Bildcredit: Universität Radboud; CSIRO/ATNF/I.Feain et al., R.Morganti et al., N.Junkes et al.; ESO/WFI; MPIfR/ESO/APEX/A. Weiss et al.; NASA/CXC/CfA/R. Kraft et al.; TANAMI/C. Mueller et al.; EHT/M. Janssen et al.
Wie kommt es dazu, dass sehr massereiche Schwarze Löcher mächtige Strahlen ausstoßen? Um das zu erfahren, bildete das Event Horizon Telescope (EHT) das Zentrum der nahen aktiven Galaxie Centaurus A ab. Der Bildeinschub zeigt eine Kaskade an Bildern die immer detailreicher werden. Das große Bild zeigt Cen A mit einem großen Teil des Himmels. Damit ihr die Größenordnung erkennt, wurde der Mond eingefügt. Unten ist der kleinste Himmelsausschnitt.
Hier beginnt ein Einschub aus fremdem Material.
-- ==== Sys2Proof/Machine/ImageRules.lean ====
section
/-!
DEFINITION. The rules by which the vault refuses the remaining sections (R412, step 0x08): LATP, LATG, LATT,
BELF, CANM, PANL, JRNL, PAIR, WTCH, OWNR and KEYS, and the class A count of R33; then the directory rules of
R410 and the judgement of a whole payload.
-/
namespace Sys2Proof.Machine

/-- Whether a list of numbers holds no number twice. -/
def distinct : List Nat → Bool
  | [] => true
  | x :: t => !t.contains x && distinct t

/-- Whether a list of integers rises strictly. -/
def rising : List Int → Bool
  | x :: y :: t => decide (x < y) && rising (y :: t)
  | _ => true

/-- Whether a list of integers never falls. -/
def notFalling : List Int → Bool
  | x :: y :: t => decide (x ≤ y) && notFalling (y :: t)
  | _ => true

/-- Whether a point of the image is used (R226). -/
def Image.usedPoint (img : Image) (p : Nat) : Bool :=
  match img.latp.points[p]? with
  | some r => r.srck != 0
  | none => false

/-! The class A count -/

/-- Enabled class A alarm slots (R33). -/
def classAAlarms (img : Image) : Nat :=
  ((img.latp.points.filter (fun r => r.srck != 0)).flatMap (fun r =>
    r.checks.filter (fun c => c.en && c.cls == 0))).length

/-- Class A chains, and the watch when WCLS is A (R33, R272). -/
def classABelfry (img : Image) : Nat :=
  (img.belf.chains.filter (fun c => c.cls == 0)).length + b2n (img.belf.wcls == 0)

/-- Class A transmit entries (R33). -/
def classATx (img : Image) : Nat := (img.canm.tx.filter (fun t => t.cls == 0)).length

/-! LATP -/

/-- The source of a point (R227). -/
def sourceOk (img : Image) (r : PointRec) : Bool :=
  match r.srck with
  | 0 => true
  | 1 => inR 0 47 r.srci && r.srcf == 0
  | 2 => inR 0 11 r.srci && inR 0 6 r.srcf
  | 3 => inR 0 7 r.srci && inR 0 1 r.srcf
  | 4 => inR 0 15 r.srci && inR 0 6 r.srcf
  | 5 => inR 0 31 r.srci && r.srcf == 0
  | 6 => (r.srcf == 0 && inR 0 31 r.srci) || (r.srcf == 1 && inR 0 3 r.srci)
  | 7 => inR 0 3 r.srci && inR 0 1 r.srcf
  | 8 => inR 0 4095 r.srci && r.srcf == 0
  | 9 => inR 0 511 r.srci && r.srcf == 0
  | 10 => decide (r.srci < img.latg.nodes.length) && r.srcf == 0
  | _ => false

/-- A suppression word (R236, R250). -/
def supOk (img : Image) (s : SupRec) : Bool :=
  match s.kind with
  | 0 => true
  | 1 => decide (s.ref < img.latp.points.length)
  | 2 => decide (s.ref < img.latg.nodes.length)
  | 3 => inR 0 31 s.ref
  | 4 => inR 1 3 s.ref
  | 5 => inR 0 511 s.ref
  | _ => false

/-- The bytes of a point record that the table fixes (R249). -/
def pointRawOk (r : List Byte) : Bool :=
  let head := fun (c : List Byte) (at_ : Nat) => (byteAt c at_ / 4 % 32 == 0) && zeros c (at_ + 3) 1
  inR 0 7 (byteAt r 7) && decide (uAt r 20 2 < 512) && zeros r 23 1 && decide (uAt r 24 2 < 512)
    && head r 32 && zeros r 36 12 && (records r 48 16 8).all (fun c => head c 12)

/-- A point record (R249, R250). -/
def pointOk (img : Image) (r : PointRec) : Bool :=
  let en := fun k => ((r.checks[k]?).map CheckRec.en).getD false
  let lim := fun k => ((r.checks[k]?).map CheckRec.lim).getD 0
  sourceOk img r && inR 0 2 r.scale && (r.devset == 0xFF || decide (r.devset < img.latp.devsets.length))
    && (if en 4 || en 5 then r.rwin != 0 else r.rwin == 0) && (!(en 6 || en 7) || r.devset != 0xFF)
    && (r.scale != 2 || decide (0 ≤ r.mul ∧ r.mul.toNat < img.latp.tabs.length))
    && (r.scale == 1 || r.ofs == 0) && supOk img r.sup0 && supOk img r.sup1 && (r.srck == 9 || r.hptmo == 0)
    && r.ident != 0 && r.checks.all (fun c => decide (0 ≤ c.hys ∧ 0 ≤ c.db))
    && notFalling (([3, 2, 1, 0].filter en).map lim)

/-- A deviation set (R233, R250). -/
def devOk (img : Image) (r : List Byte) (s : DevSet) : Bool :=
  inR 1 32 (byteAt r 1) && inR 1 s.members.length s.minn && zeros r 2 2 && distinct s.members
    && s.members.all img.usedPoint
    && ((records r 4 2 32).drop (byteAt r 1)).all (fun m => ofLe m == 0xFFFF)

/-- The LATP section (R249, R250). -/
def latpOk (bs : List Byte) (img : Image) : Bool :=
  let n := uAt bs 0 2
  let t := uAt bs 2 2
  let v := uAt bs 4 2
  inR 0 4096 n && inR 0 256 t && inR 0 128 v && zeros bs 6 10 && bs.length == 16 + 176 * n + 136 * t + 68 * v
    && (records bs 16 176 n).all pointRawOk && img.latp.points.all (pointOk img)
    && distinct ((img.latp.points.filter (fun r => r.srck != 0)).map (fun r => r.ident.toNat))
    && img.latp.tabs.all (fun x => rising (x.map (fun p => p.1)))
    && (records bs (16 + 176 * n + 136 * t) 68 v).all (fun r => devOk img r (readDev r))
    && decide (classAAlarms img ≤ commitK img.phsb.emit)

/-! LATG, LATT and BELF -/

/-- An input word (R254): reserved bits, kinds, attributes and the image's used cells. -/
def inWordOk (img : Image) (w : Nat) : Bool :=
  let i := readIn (leBytes 4 w)
  w / 2 ^ 12 % 1024 == 0 &&
    match i.ikind with
    | 0 => i.attr == 0
    | 1 => (inR 0 3 i.attr || inR 16 24 i.attr) && decide (i.index < img.latp.points.length)
    | 2 => i.attr == 0 && decide (i.index < img.latg.nodes.length)
    | 3 => inR 0 1 i.attr && decide (i.index < img.latt.length)
    | 4 => i.attr == 0 && inR 0 31 i.index
    | 5 => i.attr == 0 && inR 0 511 i.index
    | 6 => inR 0 1 i.attr && inR 0 3 i.index
    | 7 => inR 0 1 i.attr && inR 1 3 i.index
    | _ => false

/-- A node record (R276, R279). -/
def nodeOk (img : Image) (r : List Byte) (x : NodeRec) : Bool :=
  let ins := (img.latg.inputs.drop x.first).take x.nin
  inR 0 6 x.func && inR 1 8 x.level && inR 1 64 x.nin && flagByte r 6 && zeros r 7 1 && x.ident != 0
    && (if x.func = 2 ∨ 4 ≤ x.func then inR 1 x.nin x.k else x.k == 0)
    && decide (x.first + x.nin ≤ img.latg.inputs.length)
    && ins.all (fun i => i.ikind != 2 || decide (((img.latg.nodes[i.index]?).map NodeRec.level).getD 9 < x.level))
    && (decide (x.func < 4) || ins.all (fun i => !i.inv))

/-- The LATG section (R276, R279). -/
def latgOk (bs : List Byte) (img : Image) : Bool :=
  let n := uAt bs 0 2
  let k := uAt bs 2 2
  inR 0 1024 n && inR 0 8192 k && zeros bs 4 12 && bs.length == 16 + 16 * n + 4 * k
    && (records bs 16 16 n).all (fun r => nodeOk img r (readNode r))
    && (records bs (16 + 16 * n) 4 k).all (fun r => inWordOk img (ofLe r))
    && distinct (img.latg.nodes.map (fun x => x.ident.toNat))

/-- The LATT section (R257, R277, R279). -/
def lattOk (bs : List Byte) (img : Image) : Bool :=
  let n := uAt bs 0 2
  inR 0 2048 n && zeros bs 2 14 && bs.length == 16 + 24 * n
    && (records bs 16 24 n).all (fun r =>
      let x := readTimer r
      inR 0 5 x.kind && zeros r 1 3 && zeros r 20 4 && x.ident != 0 && inWordOk img (uAt r 8 4)
        && inWordOk img (uAt r 12 4) && (if x.kind = 5 then x.pt == 0 else inR 1 16777215 x.pt))
    && distinct (img.latt.map (fun x => x.ident.toNat))

/-- A contact input or 0xFF for none. -/
def diOrNone (n : Nat) : Bool := inR 0 31 n || n == 0xFF

/-- A station record (R278, R279). -/
def stationOk (img : Image) (r : List Byte) (x : StationRec) : Bool :=
  diOrNone x.ackdi && inR 0 15 (byteAt r 1) && decide (x.chmask.toNat < 2 ^ img.belf.chains.length)
    && (x.force == 0xFFFF || decide (x.force < img.latg.nodes.length)) && zeros r 6 2
    && x.ranges.all (fun g => g.1 == 0xFFFF || decide (g.1 ≤ g.2) && inR 0 4095 g.2)

/-- The fields of a chain record (R278), of one at or above NCHAIN too. -/
def chainFieldsOk (r : List Byte) (x : ChainRec) : Bool :=
  inR 0 3 x.cls && inR 0 3 (byteAt r 3) && inR 0 16777215 x.rearm && (inR 0 1023 x.trig || x.trig == 0xFFFF)
    && (records r 8 4 4).all (fun s => byteAt s 1 / 4 % 32 == 0 && (bitAt s 1 7 || zeros s 0 4))

/-- A chain (R266, R278, R279): the chain named WCHAIN has no trigger node. -/
def chainOk (img : Image) (c : Nat) (x : ChainRec) : Bool :=
  let n := (x.stages.filter StageRec.present).length
  (if img.belf.wchain = c then x.trig == 0xFFFF else decide (x.trig < img.latg.nodes.length))
    && decide (1 ≤ n) && (x.stages.take n).all StageRec.present
    && (x.stages.take (n - 1)).all (fun s => s.tmo != 0)
    && (((x.stages[n - 1]?).map StageRec.tmo).getD 0 == 0)

/-- The BELF section (R261, R278, R279). -/
def belfOk (bs : List Byte) (img : Image) : Bool :=
  let b := img.belf
  let ns := byteAt bs 4
  bs.length == 704 && inR 0 16 b.neng && inR 0 2 b.dutysel && (decide (b.defduty < b.neng) || b.defduty == 0xFF)
    && (if b.dutysel = 1 then inR 0 28 b.swdi else b.swdi == 0) && inR 0 8 ns
    && (b.dutysel != 2 || decide (1 ≤ ns)) && inR 0 16 (byteAt bs 5)
    && (decide (b.wchain < b.chains.length) || b.wchain == 0xFF) && inR 0 3 b.wcls && b.wtime != 0
    && decide (b.wpre < b.wtime) && b.wdi.all diOrNone && diOrNone b.wondi && zeros bs 21 11
    && (records bs 32 4 16).all (fun r =>
      (inR 0 7 (byteAt r 0) || byteAt r 0 == 0xFF) && flagByte r 1 && zeros r 2 2)
    && (records bs 96 4 8).all (fun r => inR 0 1439 (uAt r 0 2) && zeros r 3 1)
    && b.schedule.all (fun e => decide (e.2 < b.neng)) && distinct (b.schedule.map (fun e => e.1))
    && (records bs 128 24 8).all (fun r => stationOk img r (readStation r))
    && (records bs 320 24 16).all (fun r => chainFieldsOk r (readChain r))
    && (List.range b.chains.length).all (fun c => (b.chains[c]?).any (chainOk img c))
    && decide (classAAlarms img + classABelfry img ≤ commitK img.phsb.emit)

/-! CANM -/

/-- Nominal and data timing (R313, R316), in quanta of CK_CAN at 80 MHz. -/
def nbtOk (w : Nat) : Bool :=
  let brp := w % 256 + 1
  let t1 := w / 2 ^ 10 % 256 + 1
  let t2 := w / 2 ^ 18 % 128 + 1
  let sjw := w / 2 ^ 25 + 1
  w / 256 % 4 == 0 && decide (2 ≤ t1) && decide (sjw ≤ t2) && decide (8 ≤ 1 + t1 + t2)
    && decide (80 ≤ brp * (1 + t1 + t2))

def dbtOk (w : Nat) : Bool :=
  let brp := w % 32 + 1
  let t1 := w / 2 ^ 19 % 32 + 1
  let t2 := w / 2 ^ 24 % 16 + 1
  let sjw := w / 2 ^ 28 + 1
  w / 2 ^ 5 % 2 ^ 14 == 0 && decide (sjw ≤ t2) && decide (5 ≤ 1 + t1 + t2) && decide (10 ≤ brp * (1 + t1 + t2))

/-- Whether an ID word that the device sends is one: no remote frame, a base identifier in [10:0]. -/
def idWordOk (w : Nat) : Bool := !bitOf w 30 && (bitOf w 29 || w % 2 ^ 29 / 2 ^ 11 == 0)

/-- A channel record (R343, with R316 for an enabled channel). -/
def canChanOk (n : Nat) (r : List Byte) (c : CanChan) : Bool :=
  flagByte r 0 && flagByte r 1 && flagByte r 2 && flagByte r 3 && decide (c.tdc.toNat < 256)
    && inR 0 2 c.wakemode && (decide (n < 2) || c.wakemode == 0) && inR 0 8 c.wdlen && zeros r 22 2 && zeros r 40 8
    && idWordOk c.hbid.toNat && (!c.en || nbtOk c.nbt.toNat) && (!(c.en && c.fden) || dbtOk c.dbt.toNat)

/-- The data lengths of R313. -/
def canLens (fd : Bool) : List Nat :=
  [0, 1, 2, 3, 4, 5, 6, 7, 8] ++ (if fd then [12, 16, 20, 24, 32, 48, 64] else [])

/-- A field of a transmit entry (R343, R344). -/
def txFieldOk (img : Image) (cls pay : Nat) (f : TxField) : Bool :=
  (if f.fkind = 6 then inR 0 7 f.bit && decide (f.off < pay)
    else [1, 2, 4].contains f.width && decide (f.off + f.width ≤ pay))
    && (match f.fkind with
      | 1 | 2 => decide (f.obj < img.latp.points.length)
      | 3 => decide (f.obj < img.latg.nodes.length)
      | 4 => f.obj == 0
      | 5 => ((img.belf.chains[f.obj]?).map ChainRec.cls) == some cls
      | 6 => inWordOk img f.obj
      | _ => false)

/-- A transmit entry (R313, R326, R343, R344). -/
def txOk (img : Image) (r : List Byte) (t : TxRec) : Bool :=
  let d := t.cls == 3
  let tag := if t.mac then 8 else 0
  inR 0 3 t.cls && inR 0 15 (byteAt r 1) && inR 0 254 t.stream && inR 0 7 (byteAt r 3) && idWordOk t.id.toNat
    && (canLens t.fd).contains t.len && inR 0 1 t.trig && (t.trig == 0 || d && inR 1 65535 t.per) && zeros r 12 4
    && (!d || !t.mac && t.stream == 0) && (!t.mac || t.fd)
    && (d || inR (4 + tag) (24 + tag) t.len)
    && t.fields.all (txFieldOk img t.cls (if d then t.len else t.len - 4 - tag))

/-- A receive entry (R343, R344). -/
def rxOk (r : List Byte) (x : RxRec) : Bool :=
  flagByte r 0 && inR 0 15 (byteAt r 1) && (if x.seq then inR 1 254 x.sender else x.sender == 0 && !x.mac)
    && inR 0 254 x.stream && inR 0 15 (byteAt r 12) && zeros r 15 1 && zeros r 20 12
    && (if x.command then x.width == 0 && x.point == 0 else [1, 2, 4].contains x.width && inR 0 4095 x.point)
Er ist so groß wie ein Golfball auf dem Mond (von der Erde aus gesehen).
Das neue Bild zeigt etwas, das wie zwei Strahlen aussieht. Es sind aber zwei Seiten eines einzigen Strahls. Diese neu entdeckte Aufhellung am Rand des Strahls löst das Rätsel der Entstehung der Strahlen nicht. Es lässt aber vermuten, dass der Teilchenfluss durch einen starken Druck begrenzt wird – vielleicht durch ein Magnetfeld.
Am EHT arbeiten Radioteleskope auf der ganzen Welt zusammen. Viele Institute sind daran beteiligt. Eines davon ist das Caltech-Submillimeter-Observatorium auf Hawaii in den USA. Auch ALMA in Chile, NOEMA in Frankreich und weitere Teleskope gehörten dazu. Das EHT beobachtet massereiche Schwarze Löcher in unserer Nähe und ihre energiereiche Umgebung.